An idea that pervades much of the discussion of EU budget reform is that the problems essentially fall on the expenditure side. The EU budget, it is argued, is a "relic of the past". It is heavily tilted towards agriculture and cohesion and does not provide adequate finance to address today's most acute EU challenges: global competitiveness, energy security or climate change. Budget reform is urgently needed, it is claimed, to "focus EU spending on the right areas".
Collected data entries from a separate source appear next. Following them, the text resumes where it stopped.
-- ==== Sys2Proof/Laws/KeptOps.lean ====
section
/-! SUPPORT. Each operation of the shared operations, hosts, tenants and queues keeps the queue and the memories,
or (`_wf`) keeps the queue and leaves the memories in canonical form; one lemma per operation, for later proofs to cite
in place of unfolding it. -/

open Sys2Proof.Machine

namespace Sys2Proof.Laws

@[simp] theorem rset_kept (s : State) (k : Nat) (v : Word) : Keeps s (rset s k v) := by
  unfold rset
  simp

@[simp] theorem fset_kept (s : State) (f : Fld) (x : Nat) : Keeps s (fset s f x) := by
  unfold fset
  simp

@[simp] theorem fbump_kept (s : State) (f : Fld) (n : Nat) : Keeps s (fbump s f n) := by
  unfold fbump
  simp

@[simp] theorem fsetBit_kept (s : State) (f : Fld) (i : Nat) (b : Bool) : Keeps s (fsetBit s f i b) := by
  unfold fsetBit
  simp

@[simp] theorem emit_kept (s : State) (o : Out) : Keeps s (emit s o) := by
  unfold emit
  simp

@[simp] theorem drawFree_kept (s : State) : Keeps s (drawFree s).2 := by
  unfold drawFree
  simp

@[simp] theorem advanceTo_kept (s : State) (x1 : Nat) : Keeps s (advanceTo s x1) := by
  unfold advanceTo
  simp

@[simp] theorem grantStamp_kept (s : State) : Keeps s (grantStamp s).2 := by
  unfold grantStamp
  (repeat' split) <;> simp

@[simp] theorem modFn_kept (s : State) (fid : Nat) (f : FnState → FnState) : Keeps s (modFn s fid f) := by
  unfold modFn
  simp

@[simp] theorem msixSend_kept (s : State) (fid vec : Nat) : Keeps s (msixSend s fid vec) := by
  unfold msixSend
  simp

@[simp] theorem aerReport_kept (s : State) (fid kind : Nat) : Keeps s (aerReport s fid kind) := by
  unfold aerReport
  simp

@[simp] theorem setBucket_kept (s : State) (code : Nat) (b : Bucket) : Keeps s (setBucket s code b) := by
  unfold setBucket
  simp

@[simp] theorem suppress_kept (s : State) (code : Nat) : Keeps s (suppress s code) := by
  unfold suppress
  simp

@[simp] theorem dmkPush_kept (s : State) (code data : Nat) : Keeps s (dmkPush s code data) := by
  unfold dmkPush
  simp

@[simp] theorem setPhase_kept (s : State) (p : Phase) (src cause : Nat) : Keeps s (setPhase s p src cause) := by
  unfold setPhase
  simp

@[simp] theorem modKpr_kept (s : State) (f : Keeper → Keeper) : Keeps s (modKpr s f) := by
  unfold modKpr
  simp

@[simp] theorem modGroup_kept (s : State) (g : Nat) (f : GroupEntry → GroupEntry) : Keeps s (modGroup s g f) := by
  unfold modGroup
  simp

@[simp] theorem closeRecord_kept (s : State) (rseq : Nat) : Keeps s (closeRecord s rseq) := by
  unfold closeRecord
  (repeat' split) <;> simp

@[simp] theorem keeperCause_kept (s : State) (k : Nat) : Keeps s (keeperCause s k) := by
  unfold keeperCause
  simp

@[simp] theorem countSource_kept (s : State) (src : Nat) : Keeps s (countSource s src) := by
  unfold countSource
  simp

@[simp] theorem enterRecord_kept (s : State) (word3 data : Nat) (cause : Option Nat) : Keeps s
    (enterRecord s word3 data cause).2 := by
  unfold enterRecord
  simp

@[simp] theorem safeDecide_kept (s : State) (src : Nat) (direct : Bool) : Keeps s (safeDecide s src direct) := by
  unfold safeDecide
  simp

@[simp] theorem fatalFault_kept (s : State) (src : Nat) (direct : Bool) : Keeps s (fatalFault s src direct) := by
  unfold fatalFault
  (repeat' split) <;> simp

@[simp] theorem openEntry_kept (s : State) (src rseq : Nat) (cls : Cls) : Keeps s (openEntry s src rseq cls) := by
  unfold openEntry
  dsimp only
  (repeat' split) <;> simp

@[simp] theorem fogOnRecord_kept (s : State) (cls : Cls) : Keeps s (fogOnRecord s cls) := by
  unfold fogOnRecord
  (repeat' split) <;> simp

@[simp] theorem signalClass_kept (s : State) (src : Nat) (cls : Cls) : Keeps s (signalClass s src cls) := by
  unfold signalClass
  (repeat' split) <;> simp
The European Commission itself has adopted this way of thinking all too quickly. One simply has to look at the way it organised the 2007-2008 budget review. While the mandate from the European Council was for a "comprehensive assessment of both expenditures and revenues", in Commissioner speeches and formal documents the review has been frequently portrayed as an historic opportunity "to discuss future EU priorities and spending needs".

No one can neglect the importance of revising the EU's spending priorities. Yet a narrow focus on expenditures alone is a recipe for failure. History reminds us that previous attempts to undertake an ambitious reform of EU finances have only succeeded when tackling simultaneously all the elements of the budgetary system: expenditures, venues and procedures.3We can endlessly debate EU spending priorities, but this will serve to no avail if we do not address simultaneously the structural factors explaining the pathdependency of EU budgetary negotiations...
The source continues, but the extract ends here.